Stored data entries:
::::

-- ==== Sys2Proof/Laws/KeepFabric.lean ====
section
/-!
SUPPORT. What the operations leave alone: every one keeps the queue of commands, and the bytes of memory or at least their canonical
form (flash, the tick, score, joining, ports, grafting, espalier, slots and the switch).
-/
namespace Sys2Proof.Machine

/-! ### Machine/FlashOps.lean -/

@[simp] theorem State.startFlash_keeps (s : State) (object : Nat) (c : FlashCopy) (failAt : Option Nat) (mailbox : Bool) :
    (State.startFlash s object c failAt mailbox).pending = s.pending ∧
      (State.startFlash s object c failAt mailbox).ram = s.ram := by
  simp [State.startFlash]

@[simp] theorem State.stopFlash_keeps (s : State) :
    (State.stopFlash s).pending = s.pending ∧
      (State.stopFlash s).ram = s.ram := by
  unfold State.stopFlash
  (repeat' split) <;> simp

@[simp] theorem State.mboxDone_keeps (s : State) (r : Answer) (out : List Byte) :
    (State.mboxDone s r out).pending = s.pending ∧
      (State.mboxDone s r out).ram = s.ram := by
  simp [State.mboxDone, apply_ite State.pending, apply_ite State.ram]

@[simp] theorem State.flashDone_keeps (s : State) (w : FlashWrite) (failed : Option Nat) :
    (State.flashDone s w failed).pending = s.pending ∧
      (State.flashDone s w failed).ram = s.ram := by
  unfold State.flashDone
  (repeat' split) <;> simp

@[simp] theorem State.flashStep_keeps (s : State) :
    (State.flashStep s).pending = s.pending ∧
      (State.flashStep s).ram = s.ram := by
  unfold State.flashStep
  (repeat' split) <;> simp

/-! ### Machine/Tick.lean -/

@[simp] theorem State.countStalls_keeps (s : State) (n : Nat) :
    (State.countStalls s n).pending = s.pending ∧
      (State.countStalls s n).ram = s.ram := by
  simp [State.countStalls]

@[simp] theorem State.elapse_keeps (s : State) (n : Nat) :
    (State.elapse s n).pending = s.pending ∧
      (State.elapse s n).ram = s.ram := by
  simp [State.elapse]

@[simp] theorem State.tick_keeps (s : State) :
    (State.tick s).pending = s.pending ∧
      (State.tick s).ram = s.ram := by
  simp [State.tick]

/-! ### Machine/ScoreOps.lean -/

@[simp] theorem State.checkDone_keeps (s : State) :
    (State.checkDone s).pending = s.pending ∧
      (State.checkDone s).ram = s.ram := by
  unfold State.checkDone; dsimp only
  repeat' (split <;> try (rename_i h; obtain ⟨rfl, -⟩ := Prod.ext_iff.mp h))
  all_goals simp

@[simp] theorem State.setTarget_keeps (s : State) (p : Nat) :
    (State.setTarget s p).1.pending = s.pending ∧
      (State.setTarget s p).1.ram = s.ram := by
  unfold State.setTarget
  (repeat' split) <;> simp

/-! ### Machine/JoinOps.lean -/

@[simp] theorem State.sendJoinRequest_keeps (s : State) :
    (State.sendJoinRequest s).pending = s.pending ∧
      (State.sendJoinRequest s).ram = s.ram := by
  simp [State.sendJoinRequest, apply_ite State.pending, apply_ite State.ram]

@[simp] theorem State.admitted_keeps (s : State) (p : Nat) :
    (State.admitted s p).pending = s.pending ∧
      (State.admitted s p).ram = s.ram := by
  simp [State.admitted, apply_ite State.pending, apply_ite State.ram]

@[simp] theorem State.freshAdmit_keeps (s : State) (go : Bool) :
    (State.freshAdmit s go).pending = s.pending ∧
      (State.freshAdmit s go).ram = s.ram := by
  simp [State.freshAdmit, apply_ite State.pending, apply_ite State.ram]

@[simp] theorem State.takeAdmit_keeps (s : State) (c : Cue) :
    (State.takeAdmit s c).pending = s.pending ∧
      (State.takeAdmit s c).ram = s.ram := by
  simp [State.takeAdmit, apply_ite State.pending, apply_ite State.ram]

@[simp] theorem State.onAdmit_keeps (s : State) (p : Nat) (c : Cue) :
    (State.onAdmit s p c).pending = s.pending ∧
      (State.onAdmit s p c).ram = s.ram := by
  simp [State.onAdmit, apply_ite State.pending, apply_ite State.ram]

@[simp] theorem State.sendAdmit_keeps (s : State) (k : Nat) (p : Nat) :
    (State.sendAdmit s k p).pending = s.pending ∧
      (State.sendAdmit s k p).ram = s.ram := by
  unfold State.sendAdmit
  (repeat' split) <;> simp

@[simp] theorem State.graftAdmit_keeps (s : State) (seq : Word) (fp : DWord) (p : Nat) :
    (State.graftAdmit s seq fp p).pending = s.pending ∧
      (State.graftAdmit s seq fp p).ram = s.ram := by
  simp [State.graftAdmit, apply_ite State.pending, apply_ite State.ram]

@[simp] theorem State.repeatAdmits_keeps (s : State) :
    (State.repeatAdmits s).pending = s.pending ∧
      (State.repeatAdmits s).ram = s.ram := by
  simp [State.repeatAdmits]

@[simp] theorem State.refuseJoin_keeps (s : State) (p : Nat) (c : Cue) (reason : Nat) :
    (State.refuseJoin s p c reason).pending = s.pending ∧
      (State.refuseJoin s p c reason).ram = s.ram := by
  simp [State.refuseJoin]

@[simp] theorem State.takeRequest_keeps (s : State) (p : Nat) (c : Cue) :
    (State.takeRequest s p c).pending = s.pending ∧
      (State.takeRequest s p c).ram = s.ram := by
  unfold State.takeRequest; dsimp only
  repeat' (split <;> try (rename_i h; obtain ⟨rfl, -⟩ := Prod.ext_iff.mp h))
  all_goals simp

@[simp] theorem State.onRequest_keeps (s : State) (p : Nat) (c : Cue) :
    (State.onRequest s p c).pending = s.pending ∧
      (State.onRequest s p c).ram = s.ram := by
  simp [State.onRequest, apply_ite State.pending, apply_ite State.ram]

@[simp] theorem State.onRefuse_keeps (s : State) (p : Nat) (c : Cue) :
    (State.onRefuse s p c).pending = s.pending ∧
      (State.onRefuse s p c).ram = s.ram := by
  simp [State.onRefuse, apply_ite State.pending, apply_ite State.ram]

@[simp] theorem State.onJoin_keeps (s : State) (p : Nat) (c : Cue) :
    (State.onJoin s p c).pending = s.pending ∧
      (State.onJoin s p c).ram = s.ram := by
  unfold State.onJoin
  (repeat' split) <;> simp

@[simp] theorem State.ageJoin_keeps (s : State) :
    (State.ageJoin s).pending = s.pending ∧
      (State.ageJoin s).ram = s.ram := by
  simp [State.ageJoin]

/-! ### Machine/PortOps.lean -/

@[simp] theorem State.landRange_keeps (s : State) (p : Nat) :
    (State.landRange s p).pending = s.pending ∧
      (s.ram.wf = true → (State.landRange s p).ram.wf = true) := by
  refine ⟨?_, ?_⟩; simp [State.landRange]; intro hw; simp [State.landRange, hw]

@[simp] theorem State.enterSchedule_keeps (s : State) (m : Mem) (p : Nat) :
    (State.enterSchedule s m p).pending = s.pending ∧
      (s.ram.wf = true → (State.enterSchedule s m p).ram.wf = true) := by
  refine ⟨?_, ?_⟩; simp [State.enterSchedule, apply_ite State.pending]; intro hw; simp [State.enterSchedule, apply_ite State.ram, apply_ite Mem.wf, hw]

@[simp] theorem State.upstreamLost_keeps (s : State) (p : Nat) :
    (State.upstreamLost s p).pending = s.pending ∧
      (State.upstreamLost s p).ram = s.ram := by
  simp [State.upstreamLost, apply_ite State.pending, apply_ite State.ram]

@[simp] theorem State.portToDown_keeps (s : State) (p : Nat) :
    (State.portToDown s p).pending = s.pending ∧
      (State.portToDown s p).ram = s.ram := by
  simp [State.portToDown]

@[simp] theorem State.train_keeps (s : State) (p : Nat) :
    (State.train s p).pending = s.pending ∧
      (State.train s p).ram = s.ram := by
  simp [State.train]

@[simp] theorem State.goOutOfStep_keeps (s : State) (p : Nat) :
    (State.goOutOfStep s p).pending = s.pending ∧
      (State.goOutOfStep s p).ram = s.ram := by
  simp [State.goOutOfStep, apply_ite State.pending, apply_ite State.ram]

@[simp] theorem State.echoMiss_keeps (s : State) (p : Nat) :
    (State.echoMiss s p).pending = s.pending ∧
      (State.echoMiss s p).ram = s.ram := by
  simp [State.echoMiss, apply_ite State.pending, apply_ite State.ram]

@[simp] theorem State.exchange_keeps (s : State) (p : Nat) (t1 : DWord) (t2 : DWord) (t3 : DWord) (t4 : DWord) :
    (State.exchange s p t1 t2 t3 t4).pending = s.pending ∧
      (State.exchange s p t1 t2 t3 t4).ram = s.ram := by
  unfold State.exchange; dsimp only
  repeat' (split <;> try (rename_i h; obtain ⟨rfl, -⟩ := Prod.ext_iff.mp h))
  all_goals simp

::::

__Task directions__
Quote exactly the first line of the entries and every line after it, stopping with the line that contains "theorem State.mboxDone_keeps (s".

__Answer section__
-- ==== Sys2Proof/Laws/KeepFabric.lean ====
section
/-!
SUPPORT. What the operations leave alone: every one keeps the queue of commands, and the bytes of memory or at least their canonical
form (flash, the tick, score, joining, ports, grafting, espalier, slots and the switch).
-/
namespace Sys2Proof.Machine

/-! ### Machine/FlashOps.lean -/

@[simp] theorem State.startFlash_keeps (s : State) (object : Nat) (c : FlashCopy) (failAt : Option Nat) (mailbox : Bool) :
    (State.startFlash s object c failAt mailbox).pending = s.pending ∧
      (State.startFlash s object c failAt mailbox).ram = s.ram := by
  simp [State.startFlash]

@[simp] theorem State.stopFlash_keeps (s : State) :
    (State.stopFlash s).pending = s.pending ∧
      (State.stopFlash s).ram = s.ram := by
  unfold State.stopFlash
  (repeat' split) <;> simp

@[simp] theorem State.mboxDone_keeps (s : State) (r : Answer) (out : List Byte) :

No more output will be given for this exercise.